Las etiquetas de la carne: cómo leerlas y cómo interpretarlas

Las etiquetas de la carne: cómo leerlas y cómo interpretarlas

¿Sabes leer las etiquetas que encuentras en los productos cárnicos? Hoy te explicamos punto por punto el significado de estos etiquetados.

Redacción08/02/2021

Mucho hemos hablado de la lectura de los etiquetados en diferentes productos, como los ultraprocesados que encontramos en los supermercados. Pero todos los alimentos que compramos envasados deben estar debidamente etiquetados y en nuestra mano está el saber leer estas etiquetas y de esa forma estar correctamente informado sobre lo que vamos a comprar y por consiguiente a comer.
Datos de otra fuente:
/-! ## Effects of the tile operations -/

/-- Element (i, j) of a tile. -/
def HelmSt.tile (h : HelmSt) (t i j : Nat) : Word := h.acc.getD (t * 4096 + i * 64 + j) 0#32

/-- Accumulator elements from a place on replaced. -/
def HelmSt.setCells (h : HelmSt) (at_ : Nat) (v : List Word) : HelmSt :=
  { h with acc := (h.acc.filter fun p => p.1 < at_) ++ v.zipIdx.map (fun p => (at_ + p.2, p.1)) ++
      h.acc.filter fun p => at_ + v.length ≤ p.1 }

/-- A tile, or one row of it, replaced. -/
def HelmSt.setTile (h : HelmSt) (t : Nat) (v : List Word) : HelmSt := h.setCells (t * 4096) v
def HelmSt.setRow (h : HelmSt) (t i : Nat) (v : List Word) : HelmSt := h.setCells (t * 4096 + 64 * i) v

/-- A tile from a function of row and column. -/
def tileOf (f : Nat → Nat → Word) : List Word := (List.range 4096).map fun k => f (k / 64) (k % 64)

/-- A vector of 64 words at a scratch address. -/
def UnitSt.vec (u : UnitSt) (a : Word) : List Word := leWords (u.scrRead a.toNat 256) 64

/-- The canonical NaN where a value is one. -/
def nan32 (w : Word) : Word := if (fmt32.read false w.toNat).isNan then 0x7FC00000#32 else w

/-- A signed field of n bits. -/
def sField (x lo n : Nat) : Int :=
  let v := bits x lo n
  if v < 2 ^ (n - 1) then (v : Int) else (v : Int) - 2 ^ n

/-- Element of A at row m and dense position k (R235). -/
def aElem (u : UnitSt) (a : List Word) (m k : Nat) : Int :=
  let row := (wAt a 0 + toW m * wAt a 1).toNat
  if hdFmt a = 3 then sField ((u.scrRead (row + k / 2) 1).headD 0#8).toNat (4 * (k % 2)) 4
  else sField ((u.scrRead (row + k) 1).headD 0#8).toNat 0 8

/-- Bit i of plane p of column n of B (R236). -/
def bBit (u : UnitSt) (b : List Word) (n p i : Nat) : Bool :=
  let row := (wAt b 0 + toW n * wAt b 1).toNat
  ((u.scrRead (row + p * (wAt b 2).toNat + i / 8) 1).headD 0#8).getLsbD (i % 8)

/-- What a bit of plane p adds to an element of k planes (R234, R236): the last plane counts negative, a single one is a sign. -/
def planeVal (k p : Nat) (bit : Bool) : Int :=
  if k = 1 then (if bit then 1 else -1) else if bit then (if p + 1 = k then -(2 ^ p) else 2 ^ p) else 0

/-- Stored element i of column n of B (R236). -/
def bElem (u : UnitSt) (b : List Word) (n i : Nat) : Int :=
  let k := plPlanes (hdFmt b)
  (List.range k).foldl (fun v p => v + planeVal k p (bBit u b n p i)) 0

/-- The kept offsets of a column in a group of four (R240). -/
def keptPair (seed : Word) (n g : Nat) : Nat × Nat :=
  let h := seed ^^^ (toW n * 0x9E3779B1#32) ^^^ (toW g * 0x85EBCA77#32)
  let h := h ^^^ (h >>> 16)
  let h := h * 0x7FEB352D#32
  let h := h ^^^ (h >>> 15)
  match bits h.toNat 16 16 * 6 / 65536 with
  | 0 => (0, 1)
  | 1 => (0, 2)
  | 2 => (0, 3)
  | 3 => (1, 2)
  | 4 => (1, 3)
  | _ => (2, 3)

/-- The products of one K block for an element summed, with the elements of column n of B given by their stored index (R239, R240). -/
def keptSum (u : UnitSt) (a b : List Word) (m n k0 : Nat) (e : Nat → Int) : Int :=
  if hdSp b then
    (List.range 8).foldl (fun t q =>
      let k := k0 + 4 * q
      let g := ((wAt b 6).toNat + k) / 4
      let p := keptPair (wAt b 7) n g
      t + aElem u a m (k + p.1) * e (2 * g) + aElem u a m (k + p.2) * e (2 * g + 1)) 0
  else (List.range 32).foldl (fun t q => t + aElem u a m (k0 + q) * e (k0 + q)) 0

/-- The exact sum of one K block for an element (R239, R240). -/
def blockSum (u : UnitSt) (a b : List Word) (m n k0 : Nat) : Int := keptSum u a b m n k0 (bElem u b n)

/-- What a pass of plane p adds to it (R260). -/
def planeSum (u : UnitSt) (a b : List Word) (m n k0 p : Nat) : Int :=
  keptSum u a b m n k0 fun i => planeVal (plPlanes (hdFmt b)) p (bBit u b n p i)

/-- A scale byte (R237). -/
def scaleByte (u : UnitSt) (h : List Word) (m k : Nat) : Nat :=
  ((u.scrRead ((wAt h 3 + toW m * wAt h 4).toNat + k / 32) 1).headD 0#8).toNat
Hoy le toca el turno a las etiquetas de la carne.

Para comprender y tener la información correcta sobre los puntos que debemos leer en estas etiquetas, Carnimad (Organización Empresarial referente del sector especializado de la Carnicería-Charcutería) nos da las claves:

¿Es obligatorio que la carne esté etiquetada?

Al principio de este artículo dábamos la clave para responder a esta pregunta: “todos los alimentos que compramos envasados deben estar debidamente etiquetados”. Así pues, el carnicero, el pollero o el charcutero no está obligado a etiquetar sus productos, en cambio si compramos los alimentos envasados, por ejemplo en un supermercado, la etiqueta si es obligatoria.
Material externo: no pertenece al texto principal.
-- ==== Sys2Proof/Machine/Outside.lean ====
section
/-!
DEFINITION. Sys2Proof/Machine/Outside.lean: the control registers as a master reads them (R8, R380-R383), by a host port or a system
core, and the sequences of a VF that migrates between chips (R307, R393).
-/
namespace Sys2Proof.Machine

/-! ## Control registers (R380) -/

/-- Half i of a 64-bit register. -/
def half (v : BitVec 64) (i : Nat) : Word := toW (v.toNat / 4294967296 ^ i)

/-- FQ_PTR, PTR_PTR (R322). -/
def FQ.ptrWord (q : FQ) : Word := toW (q.head + q.tail * 65536)

/-- A word of the device block (R380-R382, R389, R391); DEV_CTL is write-only. -/
def State.devWord (s : State) (o : Nat) : Word :=
  let d := s.dev
  if o = 0 then s.semWord
  else if 0x100 ≤ o && o < 0x180 then d.partTbl.getD ((o - 0x100) / 4) 0#32
  else if o = 0x200 then toW ((if d.bootDone then 2147483648 else 0) + d.bootBad)
  else if o = 0x208 then toW (d.clk * 256 + if d.cap then 1 else 0)
  else 0#32

/-- A word of a partition's block (R175, R370, R380, R385, R401); PMT_CTL is write-only. -/
def PartSt.word (x : PartSt) (o : Nat) : Word :=
  if o = 0 then x.starve
  else if o = 0xC then toW ((if x.busy then 2147483648 else 0) + (if x.err then 1073741824 else 0) + x.ack.toNat)
  else if o = 0x18 then half x.tq.base 0
  else if o = 0x1C then half x.tq.base 1
  else if o = 0x20 then x.tq.ptrWord
  else if o = 0x28 then x.intp
  else if o = 0x30 then x.eid
  else 0#32

/-- CQ_STAT: ks, rf and the head, packets executed modulo 2,048 (R386). -/
def VfSt.cqStat (f : VfSt) : Word :=
  toW ((if f.ks then 2147483648 else 0) + (if f.rf then 1073741824 else 0) + f.done.toNat % 2048)

/-- A word of a VF's block (R309, R322, R330, R380, R385, R386, R392); FQ_RESOLVE, CQ_KICK and NV_INT are write-only. -/
def VfSt.word (f : VfSt) (o : Nat) : Word :=
  match o with
  | 0x00 => half f.s2 0
  | 0x04 => half f.s2 1
  | 0x08 => f.pol
  | 0x10 => half f.gq.base 0
  | 0x14 => half f.gq.base 1
  | 0x18 => f.gq.ptrWord
  | 0x20 => half f.pq.base 0
  | 0x24 => half f.pq.base 1
  | 0x28 => f.pq.ptrWord
  | 0x40 => half f.cqBase 0
  | 0x44 => half f.cqBase 1
  | 0x4C => f.cqStat
  | 0x50 => half f.dlog 0
  | 0x54 => half f.dlog 1
  | 0x58 => f.done
  | 0x60 => half f.ctxTbl 0
  | 0x64 => half f.ctxTbl 1
  | _ => 0#32

/-- Word w of FENCE_CORE of a die: bit c marks core 32 w + c (R377). -/
def State.fenceWord (s : State) (die w : Nat) : Word :=
  toW ((List.range 32).foldl (fun m c => if (s.core (384 * die + 32 * w + c)).fenced then m + 2 ^ c else m) 0)

/-- Word p of FAB_PORT of a die (R400). -/
def Port.word (x : Port) : Word := toW (x.st * 1073741824 + x.rty)

/-- A word of a die's block (R319, R325, R377, R380, R400, R412), read by a system core or another master; TTQ_CMD and TLB_INV are
write-only. -/
def State.dieWord (s : State) (who : Option Nat) (die o : Nat) : Word :=
  if o = 0x20 then (s.die die).ttqDone
  else if o = 0x30 then (if who.any s.tlbBusy then 1#32 else 0#32)
  else if 0x40 ≤ o && o < 0x70 then s.fenceWord die ((o - 0x40) / 4)
  else if 0x80 ≤ o && o < 0xB0 then (s.port die ((o - 0x80) / 4)).word
  else if o = 0xC0 then toW (s.die die).pool
  else 0#32

/-- The word at an offset of the control registers (R380): reserved and write-only fields read 0 (R8). -/
def State.regWord (s : State) (who : Option Nat) (o : Nat) : Word :=
  if o < 0x10000 then s.devWord o
  else if 0x1000000 ≤ o && o < 0x1200000 then (s.part ((o - 0x1000000) / 65536)).word (o % 65536)
  else if 0x2000000 ≤ o && o < 0x2400000 then (s.vf ((o - 0x2000000) / 65536)).word (o % 65536)
  else if 0x3000000 ≤ o && o < 0x3080000 then s.dieWord who ((o - 0x3000000) / 65536) (o % 65536)
  else 0#32

/-- A register of 4 or 8 bytes. -/
def State.regValue (s : State) (who : Option Nat) (o n : Nat) : BitVec 64 :=
  BitVec.ofNat 64 ((s.regWord who o).toNat + if n = 8 then (s.regWord who (o + 4)).toNat * 4294967296 else 0)

/-- What a read of a register does to it: DEV_SEM is a test-and-set for a host port or firmware (R381). -/
def State.regSeen (s : State) (m : Master) (o : Nat) : State :=
  match semNum m with
  | some n => if o = 0 && !s.dev.semHeld then { s with dev := { s.dev with semHeld := true, semOwn := n } } else s
  | none => s

/-- A register read by a host port (R383): through the PF any register, through an enabled VF a register of its own block. -/
def State.hostReg (s : State) (m : Master) (off n : Nat) : State :=
  match m with
  | .host p =>
    if 2 ≤ p || 0x4000000 ≤ off then s
    else (s.tell (.regRead m (0x20000000000 + off) (s.regValue none off n))).regSeen m off
  | .hostVf _ v =>
    let o := 0x2000000 + v * 65536 + off
    if !s.hostOf m v || 65536 ≤ off then s else s.tell (.regRead m (0x20000000000 + o) (s.regValue none o n))
  | _ => s

/-- A register read by a system core into one of its own (R380). -/
def State.sysReg (s : State) (k rd pa n : Nat) : State :=
  let x := s.syscore k
  if 128 ≤ k || x.fenced || x.waitsReg (.reg rd pa n) || pa < 0x20000000000 || 0x20004000000 ≤ pa then s
  else
    let o := pa - 0x20000000000
    let t := s.setSys k (x.put rd (s.regValue (some k) o n))
    if x.mode = 0 then t.regSeen .firmware o else t

/-! ## Sequences of a VF that migrates (R307, R393) -/

/-- Whether every context of a VF stands still and no transfer of one is unfinished (R306, R307). -/
def State.sqQuiet (s : State) (vf : Nat) : Bool :=
  (s.ctxs.all fun c => c.1 / 65536 != vf || s.frozen c.1 4) && s.transfersOf (fun c => c.key / 65536 = vf) = []

/-- The sequences of a VF on a die, with their generations and page sets. -/
def State.seqImage (s : State) (vf die : Nat) : SeqImage :=
  let d := s.die die
  let q := d.seqs.filter fun p => p.2.key / 65536 = vf
  let used := q.flatMap fun p => p.2.sets
  ⟨die, q, q.map fun p => (p.1, d.gen p.1), d.sets.filter fun p => used.contains p.1⟩

/-- The sequences of a VF moved out as state pages: their slots and pages are free here (R294, R307). -/
def State.seqOut (s : State) (vf : Nat) : State :=
  if !s.sqQuiet vf then s
  else
    let l := (List.range 8).map (s.seqImage vf)
    let s := l.foldl (fun s i =>
      let d := s.die i.die
      if i.seqs = [] then s
      else (s.setDie i.die { d with
        seqs := d.seqs.filter fun p => p.2.key / 65536 != vf
        gens := i.gens.foldl (fun (g : Tbl Nat) p => g.set p.1 (if p.2 = 131071 then 1 else p.2 + 1)) d.gens }).freeSets i.die) s
    s.tell (.seqs l)

/-- A page set number moved up; set 0 is no page. -/
def moveSet (n k : Nat) : Nat := if k = 0 then 0 else n + k

/-- Sequences installed on a die under their handles (R307): their slots are free, and the pool holds their pages. -/
def State.seqsIn (s : State) (i : SeqImage) : State :=
  let d := s.die i.die
  let n := d.sets.fresh
  if 8 ≤ i.die || (i.seqs.any fun p => (d.seqs.find? p.1).isSome) || d.pool * 512 < d.pages + i.sets.foldl (fun m p => m + p.2.n) 0 then s
  else
    s.setDie i.die { d with
      seqs := i.seqs.foldl (fun (q : Tbl SqSeq) p => q.set p.1 { p.2 with layers := p.2.layers.map fun y =>
        { y with set := moveSet n y.set, ring := y.ring.map fun w => (w.1, moveSet n w.2) } }) d.seqs
      gens := i.gens.foldl (fun (g : Tbl Nat) p => g.set p.1 p.2) d.gens
      sets := i.sets.foldl (fun (t : Tbl PageSet) p => t.set (n + p.1) p.2) d.sets }

end Sys2Proof.Machine
end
El carnicero, el pollero o el charcutero no está obligado a etiquetar sus productosEl carnicero, el pollero o el charcutero no está obligado a etiquetar sus productos

¿Qué información encontramos en las etiquetas de productos cárnicos y que significan?

En general, encontraremos los siguientes puntos:

  • Razón social y dirección del operador de la empresa alimentaria: aquí encontraremos el nombre de la empresa que comercializa el producto o el fabricante del mismo
  • Nº de Registro autonómico o RGSEAA en su caso: este punto sirve para conocer que el operador ha comunicado a la autoridad sanitaria su actividad.
  • Denominación del producto: las características propias del producto que vamos a comprar. Por ejemplo, si un filete está denominado como ternera, esto significa que, en el momento del sacrificio, el animal tenía más de 8 meses de edad y menos de 12. En el caso del añojo, la edad aumentaría, estando comprendida entre más de 12 meses y hasta 24.
  • El listado de ingredientes: en los ingredientes encontraremos los ingredientes del producto envasado. Este punto es muy importante ya que encontraremos el valor nutricional del mismo, su ingrediente principal y la medida de los diferentes ingredientes secundarios. Los ingredientes siempre deben ir colocados en orden decreciente, así pues el primero que encontremos será el predominante en el producto.
  • Origen/ lugar de procedencia: este punto no lo encontraremos en todas las etiquetas, pero si en las de carne fresca. En el vacuno, aparecerán los datos de dónde nació, se crió, se cebó y dónde fue sacrificado y despiezado (nº de registro) el animal mientras en el caso del para porcino, ovino, caprino y aves de corral solo es necesario incluir el origen.
  • Lote: este punto es muy importante a la hora de concretar la información del producto en caso de algún defecto del mismo, de esta forma se puede localizar el resto del producto defectuoso.
  • Fecha de caducidad o de consumo preferente:  los alimentos perecederos, como la carne, deben tener fechada su límite de consumo preferente para asegurar que conserva sus propiedades organolépticas.
  • Importe kilo o importe unidad: el precio por peso del producto
  • Conservación y modo de empleo, en caso necesario: aquí encontraremos consejos de preparación y la temperatura óptima para su conservación
  • Cantidad neta: el peso en litros, centilitros, mililitros, gramos o kilogramos.
  • Información nutricional: este apartado es solamente obligatorio en productos procedentes de industrias, no en minoristas.